*Instructions to follow:*
Repeat exactly, and only, the lines below starting at the line that contains "code (R44). -/" and ending at the line that contains "decide (q % 2 = 1))", inclusive of both.

BEGIN Material to process

-- ==== Sys2Proof/Machine/Float.lean ====
section
/-! DEFINITION. Number formats and the rounding of every result: spec/03_numerics.md R44 to R57, R64, R66.
A value is held exactly as ± m × 2^e until the one rounding the manual allows. -/

namespace Sys2Proof.Machine

/-! ### Flags (R66) -/

/-- Bits of NUMERIC_FLAGS (R66). -/
def flagNan : Nat := 1
def flagOverflow : Nat := 2
def flagSaturated : Nat := 4
def flagScaleNan : Nat := 8
def flagInvalidConv : Nat := 16
def flagAccTrunc : Nat := 32
def flagResidue : Nat := 64

/-! ### Exact values -/

/-- A number of a floating-point format, exactly: NaN, an infinity, or (−1)^neg × m × 2^e. -/
inductive Fp where
  | nan
  | inf (neg : Bool)
  | fin (neg : Bool) (m : Nat) (e : Int)
deriving DecidableEq, Repr

/-- A floating-point format: exponent and mantissa widths, bias, the largest finite code without its sign (R45), and
the codes of infinity and of the canonical NaN where it has them (R54, R55). -/
structure FFmt where
  expBits : Nat
  manBits : Nat
  bias : Nat
  maxCode : Nat
  infCode : Option Nat
  nanCode : Option Nat
deriving DecidableEq, Repr

def fp32 : FFmt := ⟨8, 23, 127, 0x7F7FFFFF, some 0x7F800000, some 0x7FC00000⟩
def bf16 : FFmt := ⟨8, 7, 127, 0x7F7F, some 0x7F80, some 0x7FC0⟩
def fp16 : FFmt := ⟨5, 10, 15, 0x7BFF, some 0x7C00, some 0x7E00⟩
def e4m3 : FFmt := ⟨4, 3, 7, 0x7E, none, some 0x7F⟩
def e5m2 : FFmt := ⟨5, 2, 15, 0x7B, some 0x7C, some 0x7E⟩
def e3m2 : FFmt := ⟨3, 2, 3, 0x1F, none, none⟩
def e2m3 : FFmt := ⟨2, 3, 1, 0x1F, none, none⟩
def e2m1 : FFmt := ⟨2, 1, 1, 0x7, none, none⟩

/-- Element format codes (R44): the floating-point format of codes 0x0 to 0x7. -/
def ffmtOf (code : Nat) : Option FFmt :=
  match code with
  | 0 => some fp32 | 1 => some bf16 | 2 => some fp16 | 3 => some e4m3
  | 4 => some e5m2 | 5 => some e3m2 | 6 => some e2m3 | 7 => some e2m1
  | _ => none

/-- Bits per element of a format code (R44). -/
def fmtBits (code : Nat) : Nat :=
  match code with
  | 0 => 32 | 1 => 16 | 2 => 16 | 3 => 8 | 4 => 8 | 5 => 6 | 6 => 6 | 7 => 4 | 8 => 8 | 9 => 4 | 10 => 32 | _ => 0

/-- Sign bit of a code of format `f`. -/
def ffSign (f : FFmt) (c : Nat) : Bool := bit c (f.expBits + f.manBits)

/-- A code without its sign. -/
def ffMag (f : FFmt) (c : Nat) : Nat := c % 2 ^ (f.expBits + f.manBits)

/-- Decode a floating-point code (R45). -/
def ffDecode (f : FFmt) (c : Nat) : Fp :=
  let mag := ffMag f c
  let e := mag / 2 ^ f.manBits
  let m := mag % 2 ^ f.manBits
  if mag > f.maxCode then
    (if f.infCode = some mag then .inf (ffSign f c) else .nan)
  else if e = 0 then .fin (ffSign f c) m (1 - f.bias - f.manBits : Int)
  else .fin (ffSign f c) (2 ^ f.manBits + m) ((e : Int) - f.bias - f.manBits)

/-- Attach a sign to a magnitude code. -/
def ffWithSign (f : FFmt) (neg : Bool) (mag : Nat) : Nat := mag + b2n neg * 2 ^ (f.expBits + f.manBits)

/-- How a rounding is made (R53): to nearest even, or stochastically with the 16 random bits `u` (R56). -/
inductive Rounding where
  | nearest
  | stochastic (u : Nat)
deriving DecidableEq, Repr

/-- Does the discarded part `rem` of 2^s, above a kept integer `q`, round away from zero (R53, R56)? -/
def roundsUp (r : Rounding) (q rem s : Nat) : Bool :=
  match r with
  | .nearest => decide (2 * rem > 2 ^ s) || (decide (2 * rem = 2 ^ s) && decide (q % 2 = 1))
  | .stochastic u => decide (u < rem * 2 ^ 16 / 2 ^ s)

/-- m × 2^e as an integer multiple of 2^q, rounded. -/
def quantise (r : Rounding) (m : Nat) (e q : Int) : Nat :=
  if q ≤ e then m * 2 ^ (e - q).toNat
  else
    let s := (q - e).toNat
    let k := m / 2 ^ s
    k + b2n (roundsUp r k (m % 2 ^ s) s)

/-- The exponent of the unit in the last place that m × 2^e has in format `f` (R45: no flush of subnormals, R53). -/
def ulpExp (f : FFmt) (m : Nat) (e : Int) : Int :=
  max (e + Nat.log2 m - f.manBits) (1 - f.bias - f.manBits : Int)

/-- Round a finite value m × 2^e to a magnitude code of `f`, not yet limited to the largest finite code. -/
def roundMag (f : FFmt) (r : Rounding) (m : Nat) (e : Int) : Nat :=
  if m = 0 then 0
  else
    let q := ulpExp f m e
    (q - (1 - f.bias - f.manBits : Int)).toNat * 2 ^ f.manBits + quantise r m e q

/-- Convert an exact value into format `f` (R53, R54, R55): the code and the flags raised. -/
def ffEncode (f : FFmt) (r : Rounding) (v : Fp) : Nat × Nat :=
  match v with
  | .nan =>
    match f.nanCode with
    | some c => (c, flagNan)
    | none => (0, flagInvalidConv + flagNan)
  | .inf neg =>
    match f.infCode with
    | some c => (ffWithSign f neg c, 0)
    | none => (ffWithSign f neg f.maxCode, flagSaturated)
  | .fin neg m e =>
    let c := roundMag f r m e
    if c ≤ f.maxCode then (ffWithSign f neg c, 0)
    else
      match f.infCode with
      | some i => (ffWithSign f neg i, flagOverflow)
      | none => (ffWithSign f neg f.maxCode, flagSaturated)

/-- Range of the integer formats (R46): bits of INT8, INT4, INT32. -/
def intBits (code : Nat) : Option Nat :=
  match code with
  | 8 => some 8 | 9 => some 4 | 10 => some 32 | _ => none

/-- Convert an exact value into a two's complement integer of `n` bits (R54). -/
def intEncode (n : Nat) (r : Rounding) (v : Fp) : Nat × Nat :=
  match v with
  | .nan => (0, flagInvalidConv + flagNan)
  | .inf neg => (wrapInt n (if neg then -(2 ^ (n - 1) : Nat) else (2 ^ (n - 1) : Nat) - 1), flagSaturated)
  | .fin neg m e =>
    let k := quantise r m e 0
    let i : Int := if neg then -(k : Int) else k
    if i < -((2 ^ (n - 1) : Nat) : Int) then (wrapInt n (-((2 ^ (n - 1) : Nat) : Int)), flagSaturated)
    else if ((2 ^ (n - 1) : Nat) : Int) - 1 < i then (wrapInt n (((2 ^ (n - 1) : Nat) : Int) - 1), flagSaturated)
    else (wrapInt n i, 0)

/-- Convert into any format code (R54). -/
def fmtEncode (code : Nat) (r : Rounding) (v : Fp) : Nat × Nat :=
  match ffmtOf code with
  | some f => ffEncode f r v
  | none => match intBits code with
    | some n => intEncode n r v
    | none => (0, 0)

/-- An integer as an exact value. -/
def fpOfInt (i : Int) : Fp := .fin (decide (i < 0)) i.natAbs 0

/-- The exact value of an element code without block scaling (R45, R46). `mx` selects the implicit factor 2^−6 of
an INT8 element under OCP scaling. -/
def fmtDecode (code : Nat) (mx : Bool) (c : Nat) : Fp :=
  match ffmtOf code with
  | some f => ffDecode f c
  | none =>
    match intBits code with
    | some n =>
      let i := signed n c
      .fin (decide (i < 0)) i.natAbs (if mx && code = 8 then -6 else 0)
    | none => .fin false 0 0

/-! ### Exact arithmetic -/

def Fp.isNan : Fp → Bool
  | .nan => true
  | _ => false

def Fp.isInf : Fp → Bool
  | .inf _ => true
  | _ => false

def Fp.isZero : Fp → Bool
  | .fin _ m _ => decide (m = 0)
  | _ => false

def Fp.neg : Fp → Fp
  | .nan => .nan
  | .inf s => .inf (!s)
  | .fin s m e => .fin (!s) m e

/-- Sign of a value; NaN counts as positive. -/
def Fp.sign : Fp → Bool
  | .nan => false
  | .inf s => s
  | .fin s _ _ => s

/-- The signed significand of a finite value at exponent `q ≤ e`. -/
def sigAt (neg : Bool) (m : Nat) (e q : Int) : Int :=
  let k : Int := (m * 2 ^ (e - q).toNat : Nat)
  if neg then -k else k

/-- Exact sum, with the sign of a zero sum of IEEE 754 (R64). -/
def Fp.add : Fp → Fp → Fp
  | .nan, _ => .nan
  | _, .nan => .nan
  | .inf a, .inf b => if a = b then .inf a else .nan
  | .inf a, _ => .inf a
  | _, .inf b => .inf b
  | .fin sa ma ea, .fin sb mb eb =>
    let q := min ea eb
    let t := sigAt sa ma ea q + sigAt sb mb eb q
    if t = 0 then .fin (sa && sb && decide (ma = 0) && decide (mb = 0)) 0 q
    else .fin (decide (t < 0)) t.natAbs q

/-- Exact product. -/
def Fp.mul : Fp → Fp → Fp
  | .nan, _ => .nan
  | _, .nan => .nan
  | .inf a, .inf b => .inf (xor a b)
  | .inf a, .fin b m _ => if m = 0 then .nan else .inf (xor a b)
  | .fin a m _, .inf b => if m = 0 then .nan else .inf (xor a b)
  | .fin sa ma ea, .fin sb mb eb => .fin (xor sa sb) (ma * mb) (ea + eb)

/-- Is `a` less than `b`, with −0 equal to +0; false where either is NaN. -/
def Fp.lt : Fp → Fp → Bool
  | .nan, _ => false
  | _, .nan => false
  | .inf a, .inf b => a && !b
  | .inf a, _ => a
  | _, .inf b => !b
  | .fin sa ma ea, .fin sb mb eb =>
    let q := min ea eb
    decide (sigAt sa ma ea q < sigAt sb mb eb q)

/-- Are two values equal, with −0 equal to +0; false where either is NaN. -/
def Fp.eq (a b : Fp) : Bool := !a.isNan && !b.isNan && !Fp.lt a b && !Fp.lt b a

/-- a ÷ b for finite operands, to far more bits than any format holds; the last bit is sticky. -/
def divFin (sa : Bool) (ma : Nat) (ea : Int) (sb : Bool) (mb : Nat) (eb : Int) : Fp :=
  let n := ma * 2 ^ 256
  let q := n / mb
  .fin (xor sa sb) (2 * q + b2n (decide (n % mb ≠ 0))) (ea - eb - 257)

/-- The quotient, exactly as far as one correct rounding can tell (R64). Division by zero gives an exact infinity. -/
def Fp.div : Fp → Fp → Fp
  | .nan, _ => .nan
  | _, .nan => .nan
  | .inf _, .inf _ => .nan
  | .inf a, .fin b _ _ => .inf (xor a b)
  | .fin a _ _, .inf b => .fin (xor a b) 0 0
  | .fin sa ma ea, .fin sb mb eb =>
    if mb = 0 then (if ma = 0 then .nan else .inf (xor sa sb))
    else divFin sa ma ea sb mb eb

/-- Integer square root by bisection: `fuel` bits of the result. -/
def isqrtAux (n : Nat) : Nat → Nat → Nat
  | 0, r => r
  | b + 1, r => if (r + 2 ^ b) * (r + 2 ^ b) ≤ n then isqrtAux n b (r + 2 ^ b) else isqrtAux n b r

/-- ⌊√n⌋. -/
def isqrt (n : Nat) : Nat := isqrtAux n (Nat.log2 n / 2 + 1) 0

/-- The square root, exactly as far as one correct rounding can tell (R64). -/
def Fp.sqrt : Fp → Fp
  | .nan => .nan
  | .inf s => if s then .nan else .inf false
  | .fin s m e =>
    if m = 0 then .fin s 0 0
    else if s then .nan
    else
      let e' := if e % 2 = 0 then e else e - 1
      let m' := (if e % 2 = 0 then m else 2 * m) * 2 ^ 128
      let r := isqrt m'
      .fin false (2 * r + b2n (decide (r * r ≠ m'))) ((e' - 128) / 2 - 1)

/-! ### FP32 operations: exact operation, one rounding (R53, R64) -/

/-- Decode an FP32 pattern. -/
def f32 (w : Nat) : Fp := ffDecode fp32 w

/-- Round to FP32, to nearest even, with the flags of R66. A NaN result sets NAN_PRODUCED. -/
def toF32 (v : Fp) : Nat × Nat := ffEncode fp32 .nearest v

/-- FP32 addition. -/
def f32Add (a b : Nat) : Nat × Nat := toF32 (Fp.add (f32 a) (f32 b))
def f32Sub (a b : Nat) : Nat × Nat := toF32 (Fp.add (f32 a) (f32 b).neg)
def f32Mul (a b : Nat) : Nat × Nat := toF32 (Fp.mul (f32 a) (f32 b))
/-- Fused multiply-add a × b + c with one rounding. -/
def f32Fma (a b c : Nat) : Nat × Nat := toF32 (Fp.add (Fp.mul (f32 a) (f32 b)) (f32 c))
def f32Div (a b : Nat) : Nat × Nat := toF32 (Fp.div (f32 a) (f32 b))
def f32Sqrt (a : Nat) : Nat × Nat := toF32 (Fp.sqrt (f32 a))

/-- IEEE 754-2019 minimum: −0 below +0, NaN gives the canonical NaN (R64). -/
def f32Min (a b : Nat) : Nat × Nat :=
  let x := f32 a
  let y := f32 b
  if x.isNan || y.isNan then (0x7FC00000, flagNan)
  else if Fp.lt x y then (a, 0) else if Fp.lt y x then (b, 0)
  else if x.sign then (a, 0) else (b, 0)

/-- IEEE 754-2019 maximum. -/
def f32Max (a b : Nat) : Nat × Nat :=
  let x := f32 a
  let y := f32 b
  if x.isNan || y.isNan then (0x7FC00000, flagNan)
  else if Fp.lt y x then (a, 0) else if Fp.lt x y then (b, 0)
  else if x.sign then (b, 0) else (a, 0)

/-- Widen an element of any format exactly to FP32, INT32 to nearest even (R105). A code of a narrow format is
exactly representable. A NaN widens to the canonical NaN and counts as a NaN consumed (R66). -/
def widen (code : Nat) (c : Nat) : Nat × Nat := toF32 (fmtDecode code false c)

/-- The exact FP32 1.0. -/
def f32One : Nat := 0x3F800000

/-- An FP32 value read as an operand and passed on unchanged: a NaN becomes canonical and counts as consumed (R54, R55,
R66). -/
def f32Pass (w : Nat) : Nat × Nat := toF32 (f32 w)

/-- Is an FP32 pattern a positive finite number (R51)? -/
def f32PosFinite (w : Nat) : Bool :=
  match f32 w with
  | .fin s m _ => !s && decide (m ≠ 0)
  | _ => false

/-- The fixed pairwise tree over a list of a power-of-two length (R60, R65): adjacent pairs, level by level. -/
def pairUp : List (Nat × Nat) → List (Nat × Nat)
  | (a, fa) :: (b, fb) :: rest =>
    let r := f32Add a b
    (r.1, lor (lor fa fb) r.2) :: pairUp rest
  | l => l

/-- `n` levels of the tree. -/
def treeLevels : Nat → List (Nat × Nat) → List (Nat × Nat)
  | 0, l => l
  | n + 1, l => treeLevels n (pairUp l)

/-- Pad with exact zeros to the next power of two and sum by the tree (R65): the sum and the flags. -/
def treeSum (l : List Nat) : Nat × Nat :=
  let n := pow2AtLeast (max l.length 1)
  match treeLevels (Nat.log2 n) ((l ++ List.replicate (n - l.length) 0).map fun x => (x, 0)) with
  | r :: _ => r
  | [] => (0, 0)

/-! ### Stochastic rounding bits (R56) -/

/-- `sr_bits(seed, stream, index)` of R56. -/
def srBits (seed stream index : Nat) : Nat :=
  let M := 2 ^ 64
  let z := (seed + 0x9E3779B97F4A7C15 * (stream * 2 ^ 40 + index + 1)) % M
  let z := ((z ^^^ (z >>> 30)) * 0xBF58476D1CE4E5B9) % M
  let z := ((z ^^^ (z >>> 27)) * 0x94D049BB133111EB) % M
  let z := z ^^^ (z >>> 31)
  z >>> 48

/-- The rounding in force for a request: stochastic only where it is asked for and the seed is not zero (R53, R57). -/
def roundingOf (sr : Bool) (seed stream index : Nat) : Rounding :=
  if sr && decide (seed ≠ 0) then .stochastic (srBits seed stream index) else .nearest

end Sys2Proof.Machine
end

END Material to process

*Result of this exercise:*
/-- Bits per element of a format code (R44). -/
def fmtBits (code : Nat) : Nat :=
  match code with
  | 0 => 32 | 1 => 16 | 2 => 16 | 3 => 8 | 4 => 8 | 5 => 6 | 6 => 6 | 7 => 4 | 8 => 8 | 9 => 4 | 10 => 32 | _ => 0

/-- Sign bit of a code of format `f`. -/
def ffSign (f : FFmt) (c : Nat) : Bool := bit c (f.expBits + f.manBits)

/-- A code without its sign. -/
def ffMag (f : FFmt) (c : Nat) : Nat := c % 2 ^ (f.expBits + f.manBits)

/-- Decode a floating-point code (R45). -/
def ffDecode (f : FFmt) (c : Nat) : Fp :=
  let mag := ffMag f c
  let e := mag / 2 ^ f.manBits
  let m := mag % 2 ^ f.manBits
  if mag > f.maxCode then
    (if f.infCode = some mag then .inf (ffSign f c) else .nan)
  else if e = 0 then .fin (ffSign f c) m (1 - f.bias - f.manBits : Int)
  else .fin (ffSign f c) (2 ^ f.manBits + m) ((e : Int) - f.bias - f.manBits)

/-- Attach a sign to a magnitude code. -/
def ffWithSign (f : FFmt) (neg : Bool) (mag : Nat) : Nat := mag + b2n neg * 2 ^ (f.expBits + f.manBits)

/-- How a rounding is made (R53): to nearest even, or stochastically with the 16 random bits `u` (R56). -/
inductive Rounding where
  | nearest
  | stochastic (u : Nat)
deriving DecidableEq, Repr

/-- Does the discarded part `rem` of 2^s, above a kept integer `q`, round away from zero (R53, R56)? -/
def roundsUp (r : Rounding) (q rem s : Nat) : Bool :=
  match r with
  | .nearest => decide (2 * rem > 2 ^ s) || (decide (2 * rem = 2 ^ s) && decide (q % 2 = 1))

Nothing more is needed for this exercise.